Ces chantiers sont des lieux très équipés et organisés où l’on trouve généralement un dépalettiseur, une rinceuse de bouteilles vides, une tireuse, avec souvent intégrées, une biduleuse et une capsuleuse, une machine de marquage et éventuellement de contrôle de niveau en ligne, ainsi qu’ un palettiseur de bouteilles pour la mise en caisse-palette.

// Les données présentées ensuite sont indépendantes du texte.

/-- A margin that has met its condition for its time raises the warning, once (R450); one that does not meet it raises none. -/
def execForesightWarning (kind object : Nat) (value : Int) (s : State) : Host.Outcome State Fault Refusal :=
  .next (
    let v := (ownMargin s kind object).getD value
    if warnMet kind object v && warnHeld s kind object && decide (object < warnObjects kind) then
      warn kind (warnSource kind object).1 object v (warnThreshold kind object v) (warnSource kind object).2 s
    else s)

/-! ## Pattern packs (R339, R439, R443 to R447) -/

/-- Step 1 of R445: format, stepping, series, directory bounds and digest. -/
def packFormOk (k : Pack) : Bool :=
  k.magic = 0x4B434150 && k.format = 1 && k.stepping = stepping && decide (k.minSeries ≤ fwSeries) && decide (k.bytes.length ≤ 2 ^ 25)
    && k.bytes.length = 0x80 + k.bodyLen + 96 && decide (k.count ≤ 4096) && decide (32 * k.count ≤ k.bodyLen)
    && (if k.retraction then k.count = 0 else k.retracts = 0)
    && k.patterns.all (fun q => decide (q.unit ≤ 8) && decide (1 ≤ q.weight)
      && decide (q.bodySize ≤ 6144) && decide (1 ≤ q.runUs) && decide (q.runUs ≤ 45) && decide (32 * k.count ≤ q.bodyOffset)
      && decide (q.bodyOffset + q.bodySize ≤ k.bodyLen))
    && decide (k.bodyDigest = Config.sha384 (packBody k))

def installedVersion (s : State) : Nat := (s.flash.pack.map (·.version)).getD 0

/-- The status with which a module answers a pack (R445, R446). -/
def packStatus (s : State) (k : Pack) : Nat :=
  if !packFormOk k then stVerifyFailed
  else if !k.sigOk then stSignatureFailed
  else if k.retraction then
    (if s.flash.pack.isSome && k.version = installedVersion s && k.retracts = installedVersion s then stOk else stVerifyFailed)
  else if installedVersion s < k.version then stOk else stSignatureFailed

/-- A pack judged: installed with PACK_INSTALLED, or IMAGE_REJECTED (R445). -/
def takePack (k : Pack) (s : State) : State :=
  if packStatus s k = stOk then
    mapTest (fun t => { t with retracted := k.retraction })
      (record (ev 0x0403 0 [(32, k.version)]) (mapFlash (fun fl => { fl with pack := some k }) s))
  else noteRejected 1 k.version (packStatus s k) s

/-- A root relays a pack that it has installed to every addressed member, in member order (R447). -/
def relayPack (k : Pack) (s : State) : State :=
  if s.mesh.root && s.mesh.addr.isSome then
    forEach ((s.mesh.members.filter (fun e => e.1 ≠ 0)).map (·.1)) (fun m s =>
      sendCtl 0x23 (memberAddr s m) (k.bytes.map (·.toNat))
        (mapTest (fun t => { t with relays := Tab.set t.relays m ⟨0, 0, k.version, s.ctl.localTime⟩ }) s)) s
  else s

/-- `test.pack.install` (R445). -/
def execTestPackInstall (h : Hdr) (b : Bulk) (x : Ext) (s : State) : Host.Outcome State Fault Refusal :=
  .next (request h ⟨0x0800, 16, false, ownerFleet, active, true⟩
    (fun s =>
      let d : Diag := ⟨0x0A, 0, 0, 0x1FF, 0, 0, 0, 445, 0⟩
      if !bulkOk h b s then verifyFailed (bulkDiag b.addr.toNat) s
      else
        let k := packAt (bulkData b s) x.sigOk
        let st := packStatus s k
        let s1 := takePack k s
        if st = stOk then ok [] (relayPack k s1)
        else if st = stVerifyFailed then verifyFailed { d with rule := if packFormOk k then 3 else 1, value := k.version } s1
        else signatureFailed { d with rule := if k.sigOk then 3 else 2 } s1) s)
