/-- A part poisoned again after its refill (R218). -/
def poisonedAgain (f t : Nat) (tr : Transfer) (s : State) : State :=
  let addr := (tr.rows.head?.map (·.1)).getD 0
  let region := match regionAt s.hbm.regions addr.toNat with
    | some (id, _) => id
    | none => 0x3FF
  let s1 := updField f (fun v => { v with transfers := Tab.erase v.transfers t }) s
  let r := runOf s f tr.run
  if s.job.uePolicy = 0 then
    jobFault 0x0B 0x010D (record ((ev 0x010D 3 [(8, tr.run), (24, tr.tile), (64, toBits 64 addr), (16, region)]).atSlice tr.plot tr.slice) (haltRun f tr.run s1))
  else
    let s2 := record ((ev 0x010A 2 [(8, tr.run), (16, r.epoch), (24, tr.tile), (64, toBits 64 addr)]).atSlice tr.plot tr.slice)
      (mapJob (fun j => { j with tilesSkipped := satInc 32 j.tilesSkipped }) s1)
    match descOf s tr.plot tr.desc with
    | none => s2
    | some dd => skipTile tr.plot tr.slice tr.desc (dd.resolve r.params) tr.tile s2

/-- DMA_TRANSFER_COMPLETE: every request of a fill has been answered, so its part becomes full; a poisoned one is issued again, once
(R65, R108, R196, R218). A paused plot's responses are held (R152). The write of a commit is answered to the ledger. -/
def execDmaTransferComplete (field transfer : Nat) (s : State) : Host.Outcome State Fault Refusal :=
  .next (match transferOf s field transfer with
    | none => s
    | some tr =>
      if 3 ≤ tr.operand || (pieceAt tr.rows tr.offset).isSome || fillPending s field transfer || (plotOf s tr.plot).stopped then s
      else if !tr.poisoned then
        updSlice tr.plot tr.slice (fun sl => sl.publish tr.slot tr.part) (updField field (fun f => { f with transfers := Tab.erase f.transfers transfer }) s)
      else if tr.tries = 0 then
        updTransfer field transfer (fun v => { v with offset := 0, engine := false, poisoned := false, tries := 1 }) s
      else poisonedAgain field transfer tr s)

/-! ## Slot-wait fault (R71 to R74) -/

/-- SLOT_WAIT_TIMEOUT: the stalled access is not performed, its descriptor or section stops, a job fault (R74). The event names the slice that holds the slot, also for
the access of a neighbour's node (log entry 126, DESIGN CHOICE). -/
def execSlotWaitTimeout (plot slice slot : Nat) (producer : Bool) (s : State) : Host.Outcome State Fault Refusal :=
  .next (match (sliceOf s plot slice).stalls.find? (fun w => w.slot = slot && w.producer == producer) with
    | none => s
    | some w =>
      if timersFrozen s plot then s
      else
        let s1 := updSlice plot slice (fun sl => { sl with stalls := sl.stalls.filter (fun v => decide (v ≠ w)) }) s
        let s2 := if 256 ≤ w.agent then stopArray plot s1
          else match descOf s plot w.agent with
            | none => s1
            | some dd => haltRun (fieldOfPlot plot) dd.runId s1
        faultEvent ((ev 0x0104 3 [(8, slot), (8, w.part), (8, flag producer), (64, usWaited s w.since w.frozen)]).atSlice plot slice) s2)

end Sys2Proof.Machine
end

Une remarque souvent entendue : la bouteille champenoise a la taille de toutes les envies...
Certes la bouteille "champenoise" classique de 75 cl (1 bouteille => environ 6 flutes), n’est pas la seule habilitée à conserver le précieux breuvage.
On recense sur les marchés européens huit tailles de bouteilles qui conservent la forme traditionnelle standard :

Huit flaconnages sont réglementés par l’Union Européenne :

  • le Quart : 20 cl (ou 18,7 cl pour l’avitaillement de navires)
  • la Demie : 37,5 cl
  • la Bouteille : 75 cl
  • le Magnum : 1,5 litre (soit 2 bouteilles)
  • le Jéroboam : 3 litres (soit 4 bouteilles)
  • le Réhoboam : 4,5 litres (soit 6 bouteilles)
  • le Mathusalem : 6 litres (soit 8 bouteilles)
  • le Salmanazar : 9 litres (soit 12 bouteilles)

Flaconnage réalisés à l’unité sur commande spéciale*

  • le Balthasar : 12 litres (soit 16 bouteilles)
  • le Nabuchodonosor : 15 litres (soit 20 bouteilles)
  • le Salomon : 18 litres (soit 24 bouteilles)
  • le Melchizédec : 30 litres (soit 40 bouteilles)
    (d’autres flacons réalisés sur convenance portent le nom souhaité par l’acheteur)

*Le tirage du vin et son vieillissement dans un flaconnage non agréé dans l’Union européenne est exceptionnel. Ces flacons comme d’autres encore plus importants ou originaux sont réalisés à l’unité par les verriers et exceptionnellement conditionnés lors de la commande visant à célébrer un événement particulier, tel que le baptême du Sovereign of the sea.

Selon la législation, le Champagne doit être élaboré dans la bouteille à l’intérieur de laquelle le vin a fermenté pour être rendu mousseux. Une tolérance n’est admise que pour les petits quarts et les grandes bouteilles (Jéroboam et au-dessus).

C’est dès la fin du XIXe siècle que les négociants champenois ont imaginé les noms que nous connaissons aujourd’hui aux bouteilles de grande contenance. Leur but était d’associer le vin effervescent de Champagne, surtout consommé lors des fêtes, aux civilisations moyen-orientales de l’Antiquité, réputées pour leur faste.

Ainsi, le règne de Nabuchodonosor II (605 - 562 avant J.-C.) et la régence de Balthazar (555 - 539 avant J.C.) marquèrent l’apogée de la civilisation babylonienne, célèbre pour ses ziggourats et ses jardins suspendus.

Salmanasar III, roi d’Assyrie (859 - 824 avant J.-C.), fut un grand conquérant et les vestiges de Nimroud témoignent de son œuvre de grand constructeur.

Pour sa part, le célèbre patriarche biblique Mathusalem, aurait vécu 969 ans ! En donnant son nom à une bouteille, il s’agissait de suggérer que le vin effervescent de Champagne était un gage de longue vie...

Jéroboam Ie (931 - 910 avant J.-C.) fut le fondateur et premier souverain du royaume d’Israël.

Enfin, on retrouve l’idée de grandeur avec "magnum", adjectif qui en latin signifie "grand".